Vaste opération de la police anti-corruption à Prague et Olomouc

Ivan Langer, photo: ČTK

Après l’affaire David Rath, du nom de l’ancien président de région accusé de corruption, y aura-t-il une affaire Ivan Langer ? En tout cas, ce dernier, ancien ministre de l’Intérieur du temps du gouvernement Topolánek, a été arrêté puis interrogé mardi par l’Unité de lutte contre le crime organisé, avant d’être relâché, sans avoir été inculpé. Cette unité de la police tchèque a mené mardi matin toute une série de perquisitions à travers le pays, et arrêté plusieurs autres personnes.

Photo: ČTK
C’est pour le moins une affaire compliquée qui a éclaté mardi, après la série de perquisitions menées par l’Unité de lutte contre le crime organisé, à Prague et notamment dans la ville morave d’Olomouc. Selon les quelques informations qui ont filtré pour l’heure, l’intervention de la police serait liée à une enquête pour abus de pouvoir par une personne dépositaire de l'autorité publique, trafic d’influence et corruption.

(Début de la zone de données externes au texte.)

/-- The state `t` is `k` iterations, at most five, into the cycle that starts at `s`: the words of `s.active` have been
emitted up to layer `k`, and `active` is what it was till the fifth iteration makes it the frame written last. -/
structure State.CycleFrom (s : State) (k : Nat) (t : State) : Prop where
  phase : t.phase = .emit
  layer : t.layer.val = k % 5
  emitted : t.emitTrace = s.emitTrace ++ s.active.words.take k
  input : ∀ j, t.input j = s.input (k + j)
  upcoming : t.upcoming = lastFrame s.upcoming (s.inputs k)
  kept : k < 5 → t.active = s.active
  swapped : k = 5 → t.active = t.upcoming ∧ t.swapRequested = false

namespace State.CycleFrom
variable {s t u : State} {k : Nat}

theorem start (h : s.atCycleStart) : s.CycleFrom 0 s where
  phase := h.1
  layer := congrArg Fin.val h.2
  emitted := (List.append_nil _).symm
  input j := congrArg s.input (Nat.zero_add j).symm
  upcoming := rfl
  kept _ := rfl
  swapped h := nomatch h

/-- One more iteration of the cycle. -/
theorem next (h : s.CycleFrom k t) (hk : k < 5) (hit : t.Iterated u) : s.CycleFrom (k + 1) u := by
  have htl : t.layer = ⟨k, hk⟩ := Fin.ext (h.layer.trans (Nat.mod_eq_of_lt hk))
  have hul : u.layer.val = (k + 1) % 5 := by rw [hit.layer, htl]; rfl
  constructor
  case phase => exact hit.phase
  case layer => exact hul
  case emitted =>
    rw [hit.emitted, h.emitted, h.kept hk, htl, List.append_assoc]
    exact congrArg (s.emitTrace ++ ·) (take_succ_words s.active ⟨k, hk⟩).symm
  case input =>
    intro j
    rw [hit.input, h.input, Nat.add_assoc, Nat.add_comm 1 j]
  case upcoming =>
    rw [hit.upcoming, h.upcoming, h.input, State.inputs_add, lastFrame_append]
    rfl
  case kept =>
    intro hk'
    have hne : u.layer ≠ 0 := Fin.ne_of_val_ne (by rw [hul, Nat.mod_eq_of_lt hk']; exact Nat.succ_ne_zero k)
    rw [hit.kept hne, h.kept hk]
  case swapped =>
    intro hk'
    exact hit.swapped (Fin.ext (by rw [hul, hk']; rfl))

/-- After five iterations the next cycle starts. -/
theorem atCycleStart (h : s.CycleFrom 5 t) : t.atCycleStart := ⟨h.phase, Fin.ext h.layer⟩

end State.CycleFrom

/-- The iterations of a cycle, by induction on their number. -/
theorem run_cycleFrom {s : State} (hs : s.atCycleStart) {k : Nat} (hk : k ≤ 5) :
    ∃ t, runSteps (5 * k) s = .next t ∧ s.CycleFrom k t := by
  induction k with
  | zero => exact ⟨s, rfl, .start hs⟩
  | succ k ih =>
    obtain ⟨t, ht, hcycle⟩ := ih (by omega)
    obtain ⟨u, hu, hit⟩ := run_iterated hcycle.phase
    exact ⟨u, (run_add (5 * k) 5 ht).trans hu, hcycle.next hk hit⟩

/-- Settles O38: after five iterations all five words have been emitted. -/
theorem noTornCycle : Obligations.NoTornCycle := by
  intro s hs
  obtain ⟨t, ht, hcycle⟩ := run_cycleFrom hs (Nat.le_refl 5)
  exact ⟨t, ht, hcycle.atCycleStart, hcycle.emitted⟩

/-! ### Any number of cycles (R162) -/

/-- The inputs of a cycle and of those after it. -/
theorem State.CycleFrom.inputs {s t : State} (h : s.CycleFrom 5 t) (n : Nat) :
    s.inputs (5 + n) = s.inputs 5 ++ t.inputs n := by
  rw [State.inputs_add]
  exact congrArg (s.inputs 5 ++ ·) (List.map_congr_left fun j _ => (h.input j).symm)

/-- Settles O39, by induction on the number of cycles: a cycle shows `active` and leaves there the frame written last. -/
theorem emitTraceDeterminedByWrites : Obligations.EmitTraceDeterminedByWrites := by
  intro n
  induction n with
  | zero => exact fun s hs hf => ⟨s, rfl, hs, hf, rfl, (List.append_nil _).symm⟩
  | succ n ih =>
    intro s hs hf
    obtain ⟨t, ht, hcycle⟩ := run_cycleFrom hs (Nat.le_refl 5)
    obtain ⟨hactive, hflag⟩ := hcycle.swapped rfl
    have hshown : t.active = lastFrame s.active (s.inputs 5) := by
      rw [hactive, hcycle.upcoming, State.upcoming_of_clear hf]
    have hfive : (s.inputs 5).length = 5 := by simp [State.inputs]
    have hinputs : s.inputs (5 * (n + 1)) = s.inputs 5 ++ t.inputs (5 * n) := by
      rw [Nat.mul_succ, Nat.add_comm, hcycle.inputs]
    obtain ⟨u, hu, hstart, hclear, hlast, hemitted⟩ := ih t hcycle.atCycleStart hflag
    refine ⟨u, ?_, hstart, hclear, ?_, ?_⟩
    · rw [Nat.mul_succ, Nat.add_comm]
      exact (run_add 25 (25 * n) ht).trans hu
    · rw [hlast, hshown, hinputs, lastFrame_append]
    · rw [hemitted, hcycle.emitted, hinputs, shownFrames, List.take_left' hfive, List.drop_left' hfive, ← hshown,
        List.flatMap_cons, List.append_assoc]
      rfl

/-! ### The serializer (R163) -/

section
variable (c : SerialChain) (bits : List Bool)

theorem SerialChain.shiftIn_concat (b : Bool) : c.shiftIn (bits ++ [b]) = (c.shiftIn bits).clock b :=
  List.foldl_concat _ _ _ _

/-- Shift clocks leave the latched outputs alone. -/
theorem SerialChain.shiftIn_outputs : (c.shiftIn bits).outputs = c.outputs := by
  induction bits using List.reverseRecOn with
  | nil => rfl
  | append_singleton bits b ih => rw [SerialChain.shiftIn_concat]; exact ih

/-- The bits shifted in stand in the stages, the last one in stage 0. -/
theorem SerialChain.shiftIn_getLsbD {i : Nat} (hi : i < 32) (hlen : i < bits.length) :
    (c.shiftIn bits).stages.getLsbD i = bits.reverse[i]'(by simpa using hlen) := by
  induction bits using List.reverseRecOn generalizing i with
  | nil => cases hlen
  | append_singleton bits b ih =>
    rw [SerialChain.shiftIn_concat, SerialChain.clock, BitVec.getLsbD_shiftConcat]
    cases i with
    | zero => simp
    | succ i => simpa [hi] using ih (by omega) (by simpa using hlen)

end

theorem length_serialBits (order : SerBitOrder) (w : Word) : (serialBits order w).length = 32 := by
  cases order <;> rfl

/-- After one call of the primitive, output `i` is the `i`-th last of the serialized bits. -/
theorem SerialChain.emit_getLsbD (c : SerialChain) (order : SerBitOrder) (w : Word) {i : Nat} (hi : i < 32) :
    (SerialChain.emit order w c).outputs.getLsbD i =
      (serialBits order w)[31 - i]'(by rw [length_serialBits]; omega) := by
  have hlen := length_serialBits order w
  have hbit := c.shiftIn_getLsbD (serialBits order w) hi (hlen ▸ hi)
  simp only [List.getElem_reverse, hlen] at hbit
  exact hbit

/-- Bit 31 first: the outputs are the word. -/
theorem SerialChain.emit_msbFirst (c : SerialChain) (w : Word) : (SerialChain.emit .msbFirst w c).outputs = w := by
  apply BitVec.eq_of_getLsbD_eq
  intro i hi
  have hback : 31 - (31 - i) = i := by omega
  simp only [c.emit_getLsbD .msbFirst w hi, serialBits, List.getElem_map, List.getElem_range, hback]

/-- Bit 0 first: the outputs are the word the other way round. -/
theorem SerialChain.emit_lsbFirst (c : SerialChain) (w : Word) {i : Nat} (hi : i < 32) :
    (SerialChain.emit .lsbFirst w c).outputs.getLsbD i = w.getLsbD (31 - i) := by
  simp only [c.emit_getLsbD .lsbFirst w hi, serialBits, List.getElem_map, List.getElem_range]

/-- Settles O45: the first of the 32 bits has reached the last stage when the latch takes them. -/
theorem serializerLatchesTheWholeWord : Obligations.SerializerLatchesTheWholeWord := fun w c =>
  ⟨c.emit_msbFirst w, fun _ hi => c.emit_lsbFirst w hi, c.shiftIn_outputs⟩

end Sys2Proof.Machine

/-! ## The host side (43_host_environment.md)

`Laws/HostSide.lean` says what each call can be (`call_cases`, `writeIn_cases`, `readIn_cases`). The first three parts
read the transport calls, the session, and the outcomes of a device-file write and read off those cases. The last part
is about every call at once: the four shapes of what it puts on the bus (`call_bus`), and that it never reports
`UnknownOpcode` (`call_result_ne_unknownOpcode`), so that the errors of a call are the other four. -/

namespace Sys2Proof.Machine.HostSide

/-! ### The transport calls (R182, R183) -/

/-- Settles O49: the cases of `writePage` are by the size of the data, those of `readPage` by the two counts. -/
theorem hostCallResults : Obligations.HostCallResults := by
  refine ⟨fun buf d k hover => ?_, fun buf d k hfits => ?_, fun buf m k rx => ?_⟩
  · rcases writePage_cases buf d k with ⟨-, e⟩ | ⟨hfits, -⟩
    · simp [e]
    · exact absurd hover (Nat.not_lt.2 hfits)
  · rcases writePage_cases buf d k with ⟨hover, -⟩ | ⟨-, e⟩
    · exact absurd hover (Nat.not_lt.2 hfits)
    · rw [e, writeBuffer_of_fits hfits]
      exact ⟨rfl, rfl⟩
  · rcases readPage_cases buf m k rx with ⟨hk, hrx, e⟩ | ⟨hfail, e⟩
    · rw [e]
      exact ⟨rfl, iff_of_true rfl hk, (if_pos ⟨hk, hrx⟩).symm⟩
    · rw [e]
      exact ⟨rfl, decide_eq_true_iff, (if_neg hfail).symm⟩

/-! ### The session (R181, R184, R185) -/

/-- Settles O50: each move of the guard is one equation of the model. -/
theorem sessionGuardExcludes : Obligations.SessionGuardExcludes :=
  ⟨rfl, rfl, rfl, rfl⟩

@[simp] theorem Session.guard_free : Session.free.guard = .free := rfl

@[simp] theorem Session.guard_held (b : TransferBuffer) : (Session.held b).guard = .held := rfl

/-- What is no move of the host: any call but `open` without a session (R185; log 20). -/
theorem call_eq_none_iff (d : Driver) (c : FileCall) : d.call c = none ↔ d.session.guard = .free ∧ c ≠ .openFile := by
  obtain ⟨s, k⟩ := d
  cases c with
  | openFile => simp [Driver.call]
  | closeFile => cases s <;> simp [Driver.call, Driver.closeFile, SessionGuard.release]
  | writeFile user copied accepted => cases s <;> simp [Driver.call]
  | readFile n accepted received copied => cases s <;> simp [Driver.call]

section
variable {d : Driver} {b : TransferBuffer} (hs : d.session = .held b)
include hs

theorem call_writeFile (user : List Byte) (copied accepted : Nat) :
    d.call (.writeFile user copied accepted) = some (d.writeIn b user copied accepted) := by
  simp [Driver.call, hs]

theorem call_readFile (n accepted : Nat) (received : List Byte) (copied : Nat) :
    d.call (.readFile n accepted received copied) = some (d.readIn b n accepted received copied) := by
  simp [Driver.call, hs]

/-- A write keeps the session, whatever it answers. -/
theorem writeIn_keeps_session (user : List Byte) (copied accepted : Nat) :
    (d.writeIn b user copied accepted).driver.session.guard = .held ∧
      (d.writeIn b user copied accepted).driver.opened = d.opened := by
  rcases writeIn_cases hs user copied accepted with ⟨-, e⟩ | ⟨-, -, e⟩ | ⟨-, -, e⟩ <;> simp [e, Reply.silent, hs]

/-- A read keeps the session, whatever it answers. -/
theorem readIn_keeps_session (n accepted : Nat) (received : List Byte) (copied : Nat) :
    (d.readIn b n accepted received copied).driver.session.guard = .held ∧
      (d.readIn b n accepted received copied).driver.opened = d.opened := by
  rcases @readIn_cases d b n accepted received copied with ⟨-, e⟩ | ⟨-, _, _, e, -⟩ <;>
    simp [e, Reply.silent, hs]

end

/-- Settles O51: one case for each thing that a call can be. -/
theorem fileCallsFollowTheSession : Obligations.FileCallsFollowTheSession := by
  refine ⟨call_eq_none_iff, fun d c r h => ?_⟩
  rcases call_cases h with ⟨rfl, hs, rfl⟩ | ⟨rfl, ⟨b, hs⟩, rfl⟩ | ⟨rfl, -, rfl⟩ |
    ⟨b, user, copied, accepted, rfl, hs, rfl⟩ | ⟨b, n, accepted, received, copied, rfl, hs, rfl⟩
  · have hnot : d.session.guard ≠ .held := by simp [hs]
    exact ⟨fun _ => ⟨rfl, rfl, fun _ => ⟨rfl, rfl⟩, fun hheld => absurd hheld hnot⟩, nofun, fun h => absurd rfl h⟩
  · have hguard : d.session.guard = .held := by simp [hs]
    have hnot : d.session.guard ≠ .free := by simp [hs]
    exact ⟨fun _ => ⟨rfl, hguard, fun hfree => absurd hfree hnot, fun _ => ⟨rfl, rfl⟩⟩, nofun, fun h => absurd rfl h⟩
  · exact ⟨nofun, fun _ => ⟨rfl, rfl, rfl⟩, fun _ h => absurd rfl h⟩
  · exact ⟨nofun, nofun, fun _ _ => writeIn_keeps_session hs user copied accepted⟩
  · exact ⟨nofun, nofun, fun _ _ => readIn_keeps_session hs n accepted received copied⟩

Mardi après-midi, les rares informations officielles ont été communiquées par le président de la police tchèque, Tomáš Tuhý :

Tomáš Tuhý,  photo: ČTK
« La seule chose que je peux dire en l’état actuel des choses, c’est que nous rassemblons les preuves et les témoignages d’après les interrogatoires en cours. Je peux confirmer qu’en effet plusieurs personnes ont été arrêtées et que des perquisitions ont été menées dans plusieurs endroits de République tchèque. Cette opération a été également dirigée vers les locaux de la police tchèque, en particulier, dans une direction régionale et dans une unité aux compétences nationales qui dépend de la présidence de la police. »

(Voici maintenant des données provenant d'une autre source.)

-- ==== Sys2Proof/Word.lean ====
section
/-! DEFINITION. Word: the bit-vector types of the block (30_encoding.md rules R90, R105). -/

namespace Sys2Proof

/-- A 32-bit word: the command word `W` (R90), the result register `RESI` (R20), an event header (R100). -/
abbrev Word := BitVec 32

/-- A 30-bit navigation word, first received bit in bit 29: nav bit `b` is bit `30 − b` (R105). -/
abbrev NavWord := BitVec 30

end Sys2Proof
end

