/-! ## The block boundary -/

/-- R343 with R221 and R349: the published block goes to every active slot, each sample in order through
`CH.FEED` with the satellite's code spectrum; an inactive slot is left alone; then an active slot that is not
alive becomes inactive; then the acquisition engine is polled, and a found satellite whose slot is inactive
after that is promoted (R202, R203); nothing else changes but the block's fill, which becomes 0. R389: the
events, in order: each slot's own, satellites ascending; the `SAT_DEL` of each removed channel, ascending;
then, exactly when a sweep in flight is found complete at this poll (R201), its report: `ACQ_DONE` with the
number found and for each found satellite `ACQ_RESULT` with ratio and frequency, followed at once by
`SAT_ADD` when it is promoted. The promoted channel's unspecified fields are the model's choice (log entry
8), and so is the draw counter (log entry 5). -/
def Obligations.BlockBoundaryFollowsRule : Prop :=
  (∀ (α : Type) (num : Numerics α) (cfg : Cfg) (spec : List (Cx α)) (s : Nat) (c : Channel α),
    feedAll num cfg spec s [] c = ⟨c, []⟩
    ∧ ∀ (x : Cx α) (xs : List (Cx α)),
      let first := chFeed num cfg spec s x c
      let rest := feedAll num cfg spec s xs first.ch
      feedAll num cfg spec s (x :: xs) c = ⟨rest.ch, first.evs ++ rest.evs⟩)
  ∧ (∀ (α : Type) (num : Numerics α) (b : Block α), b.ch.length = 32 → AcqBounds b.cfg b.acq →
    let t := blockDone num b
    let delivered (s : Nat) (c : Channel α) : Tracked α :=
      if c.active = true then feedAll num b.cfg (b.cg.spec.getD (s - 1) []) s b.sys.blk c else ⟨c, []⟩
    let slots := b.ch.zipIdx.map fun p => (delivered (p.2 + 1) p.1).ch
    let reported : Prop := b.acq.state = .searching ∧ sweepComplete b = true
    let promoted (x : Found α) : Bool :=
      !(slots[x.sat - 1]?).any fun c => c.active && c.alive
    t.evOut =
        b.evOut ++ (b.ch.zipIdx.flatMap fun p => (delivered (p.2 + 1) p.1).evs)
          ++ (slots.zipIdx.flatMap fun p =>
            if p.1.active = true ∧ p.1.alive = false then [.satDel (p.2 + 1)] else [])
          ++ (if reported
            then .acqDone t.acq.found.length :: t.acq.found.flatMap fun x =>
              .acqResult x.sat (promoted x) x.ratio x.freq :: (if promoted x = true then [.satAdd x.sat] else [])
            else [])
      ∧ (∀ i c, slots[i]? = some c →
        (c.active = true ∧ c.alive = true ∨ ¬reported ∨ (∀ x ∈ t.acq.found, x.sat ≠ i + 1) →
          t.ch[i]? = some { c with active := c.active && c.alive })
        ∧ (¬(c.active = true ∧ c.alive = true) → reported → ∀ x ∈ t.acq.found, x.sat = i + 1 →
          t.ch[i]? = some { channelNew num b.cfg with
            active := true, alive := true, state := .offsetAcquire
            nco := oscSetFrequency num b.cfg x.freq (oscNew num) }))
      ∧ (reported → t.acq = { (acqSweep num b).acq with state := .idle })
      ∧ (¬reported → t.acq =
        { b.acq with wait := if b.acq.state = .searching then b.acq.wait + 1 else b.acq.wait })
      ∧ t = { b with
        sys := { b.sys with blkFill := 0 }
        acq := t.acq, ch := t.ch, evOut := t.evOut
        draws := if b.acq.state = .searching ∧ b.cfg.sweepLatency = none then b.draws + 1 else b.draws })
end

Certaines unités de police seraient donc aussi concernées, mais aussi l’ancien ministre de l’Intérieur Ivan Langer (ODS) ainsi qu’un de ses proches, un entrepreneur du nom d’Ivan Kyselý. Politiques, entrepreneurs, policiers : le profil des personnes concernées en dit long sur les ramifications de l’affaire.

Ivan Langer,  photo: ČTK
Mercredi matin, le quotidien Lidové noviny croyait savoir que celle-ci aurait un rapport avec le marché immobilier de la ville d’Olomouc et des programmes de subventions. La Télévision tchèque, elle, allait plutôt dans le sens de l’hebdomadaire Respekt qui, la semaine dernière, anticipait déjà une probable descente de la police tchèque en lien avec la centrale solaire photovoltaïque de Ševětín. D’après Respekt, un total de 100 millions de couronnes se serait évanoui dans la nature lors de la construction de la centrale, alors que cette même somme aurait été découverte par les enquêteurs sur les comptes d’un des principaux garants du projet. Jana Klímová est reporter pour l’hebdomadaire d’investigation :

« La centrale de Ševětín a coûté trois milliards de couronnes. Des sommes astronomiques ont été injectées dans ce projet. L’un des principaux garants de la construction de la centrale, achetée par la compagnie ČEZ en 2009-2010, était une société basée à Olomouc. Cette société est directement liée à l’entrepreneur Ivan Kyselý, l’une des personnes à laquelle la police s’intéresse tout particulièrement. »

La centrale de Ševětín,  photo: ČTK
En l’absence d’informations plus précises, les spéculations vont toutefois bon train dans les médias sur les raisons précises de ces perquisitions et de ces arrestations. Du côté de la police, on promet la transparence et d’informer en temps et en heure l’opinion publique, d’ici un à deux jours a priori.

Au ministère de l’Intérieur, de même, peu de commentaires sinon pour se féliciter de l’opération. Milan Chovanec :

« Je suis très satisfait de voir que la police n’a pas peur d’aller enquêter dans ses propres rangs. C’est certes désagréable, mais cela montre bien que la nouvelle direction de la police va dans le bon sens. C’est la police elle-même qui est à l’origine de la plainte contre certaines unités de police. »

Ce n’est pas la première fois que des personnalités politiques importantes sont inquiétées dans le cadre d’affaires louches. En 2013, une affaire de corruption liée de trop près au premier ministre d’alors, Petr Nečas, avait fait tomber son gouvernement. Le cas le plus emblématique reste celui de l’ancien député social-démocrate et président de région David Rath accusé de corruption, trucage d’appels d’offres publics, détournement de fonds européens et récemment condamné à huit ans et demi de prison.

Si la multiplication de ces affaires hautement médiatisées peut laisser songeur sur le degré de malversations qui ronge encore le monde politique tchèque, la bonne nouvelle reste néanmoins qu’elles semblent de moins en moins passées à la trappe.